The GUI allows users to select an image from their computer using a file dialog, displays the selected image within the window, and automatically extracts and displays the text content in a scrollable textbox. This makes the tool highly user-friendly and interactive, especially for non-technical users who prefer graphical tools over command-line scripts.

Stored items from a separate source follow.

-- ==== Sys2Proof/Machine/Salsa.lean ====
section
/-! DEFINITION. The Salsa20 core permutation (R74 to R83): the function of the spec, the same computation
on a unit's registers X and Z, and the SALSA command (R85). -/

namespace Sys2Proof.Machine

/-- `add32` (R11, R12): addition that wraps modulo 2^32. -/
def add32 (a b : Word) : Word := a + b

/-- `rotl32(v, k)` for 1 <= k <= 31 (R74). -/
def rotl32 (v : Word) (k : Nat) : Word := (v <<< k) ||| (v >>> (32 - k))

/-- `ARX(d, a, b, k)`: `X[d] <- X[d] xor rotl32(add32(X[a], X[b]), k)` (R75). -/
def arx (d a b : Fin 16) (k : Nat) (x : Block) : Block :=
  x.set d (x[d] ^^^ rotl32 (add32 x[a] x[b]) k)

/-- A quarter-round on four word indices: its four steps in order (R76). -/
def quarterRound (y0 y1 y2 y3 : Fin 16) (x : Block) : Block :=
  arx y0 y3 y2 18 (arx y3 y2 y1 13 (arx y2 y1 y0 9 (arx y1 y0 y3 7 x)))

/-- A column round: the quarter-rounds (0,4,8,12), (5,9,13,1), (10,14,2,6), (15,3,7,11) (R77). -/
def columnRound (x : Block) : Block :=
  quarterRound 15 3 7 11 (quarterRound 10 14 2 6 (quarterRound 5 9 13 1 (quarterRound 0 4 8 12 x)))

/-- A row round: the quarter-rounds (0,1,2,3), (5,6,7,4), (10,11,8,9), (15,12,13,14) (R78). -/
def rowRound (x : Block) : Block :=
  quarterRound 15 12 13 14 (quarterRound 10 11 8 9 (quarterRound 5 6 7 4 (quarterRound 0 1 2 3 x)))

/-- A double round: one column round, then one row round (R80). -/
def doubleRound (x : Block) : Block := rowRound (columnRound x)

/-- `SalsaCore(n, in)`: n/2 double rounds and the feed-forward (R81). -/
def salsaCore (n : Nat) (inp : Block) : Block := zipBlock add32 (doubleRound^[n / 2] inp) inp

/-! ## The core on a unit's registers -/

/-- The input block goes to the snapshot Z and the working file X (R81). -/
def MixRegs.loadSalsa (inp : Block) (u : MixRegs) : MixRegs := { u with x := inp, z := inp }

/-- One double round permutes X in place (R15, R80). -/
def MixRegs.stepSalsa (u : MixRegs) : MixRegs := { u with x := doubleRound u.x }

/-- X and Z are zeroed (R17, R81). -/
def MixRegs.clearSalsa (u : MixRegs) : MixRegs := { u with x := zeroBlock, z := zeroBlock }

/-- `SalsaCore(n, in)` run on X and Z: the output block, and the registers it leaves (R81). -/
def MixRegs.runSalsa (n : Nat) (inp : Block) (u : MixRegs) : Block × MixRegs :=
  let w := MixRegs.stepSalsa^[n / 2] (u.loadSalsa inp)
  (zipBlock add32 w.x w.z, w.clearSalsa)

/-! ## The SALSA command -/

/-- SALSA's results: SalsaCore of the first 64 bytes of B, written back over them (R85). -/
def salsaResults (s : State) : State :=
  let (out, u) :=
    s.seq.runSalsa s.regs.rounds.toNat (blockAt (leWords (s.b.readBytes 0 64)) 0)
  { s with b := s.b.writeBytes 0 (blockBytes [out]), seq := u }

/-- SALSA (R85). -/
def execSalsa (s : State) : Host.Outcome State Fault Refusal :=
  runCommand (Instr.opc .salsa) [.rounds] salsaResults s

end Sys2Proof.Machine
end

Unlike console applications or web-based tools that require complex setups, this GUI-based OCR tool is lightweight, runs locally, and doesn’t require an internet connection once dependencies are installed. It’s particularly useful for educators, researchers, students, and professionals who need to extract text from screenshots, scanned notes, book pages, or forms.

Project Objectives:

To create a simple, intuitive GUI application for OCR.
To allow users to select and preview images easily.
To extract text content from the image using Tesseract OCR.
To display extracted text in a readable, editable textbox.

Technologies Used:

Library	Purpose
`Tkinter`	GUI development (native Python library)
`Pillow (PIL)`	Handling and resizing image files
`pytesseract`	Python wrapper for Tesseract OCR engine
`Tesseract OCR`	Actual OCR engine for extracting text

Key Features:

Image selection via file dialog
Image preview inside the app window
Real-time text extraction using OCR
Editable text output in a scrollable textbox
Error handling for invalid or unreadable images

Target Audience:

Students and researchers who digitize handwritten or printed notes.
Developers learning GUI and OCR integration in Python.
Office professionals needing quick text extraction tools.
Anyone looking for a desktop-based image-to-text converter.

Learning Outcomes:

How to build GUI applications using Tkinter
How to use pytesseract for text recognition from images
How to integrate image selection, display, and result output in a GUI
Understanding the basics of OCR and its use cases

steps to create OCR scanner text from image in python

Step 1: Install Required Libraries

You need to install the following Python libraries if they are not already installed:

!pip install pytesseract pillow

Also, make sure Tesseract OCR engine is installed on your system:

Windows: Download and install from https://github.com/tesseract-ocr/tesseract
Linux/macOS: Install using sudo apt install tesseract-ocr

Optionally, set the Tesseract executable path in your code:

pytesseract.pytesseract.tesseract_cmd = r'C:\Program Files\Tesseract-OCR\tesseract.exe'

Step 2: Import Required Modules

Import the necessary Python libraries:

import tkinter as tk
from tkinter import filedialog, messagebox
from PIL import Image, ImageTk
import pytesseract

Step 3: Define the Image Selection and OCR Function

Create a function to select an image, display it, and extract text using pytesseract:

def select_image():
    filepath = filedialog.askopenfilename(filetypes=[("Image Files", "*.png *.jpg *.jpeg *.bmp")])
    if filepath:
        img = Image.open(filepath)
        img.thumbnail((300, 300))
        img_tk = ImageTk.PhotoImage(img)
        panel.config(image=img_tk)
        panel.image = img_tk
        result.delete("1.0", tk.END)
        try:
            text = pytesseract.image_to_string(img)
            result.insert(tk.END, text)
        except:
            messagebox.showerror("OCR Failed", "Text could not be extracted.")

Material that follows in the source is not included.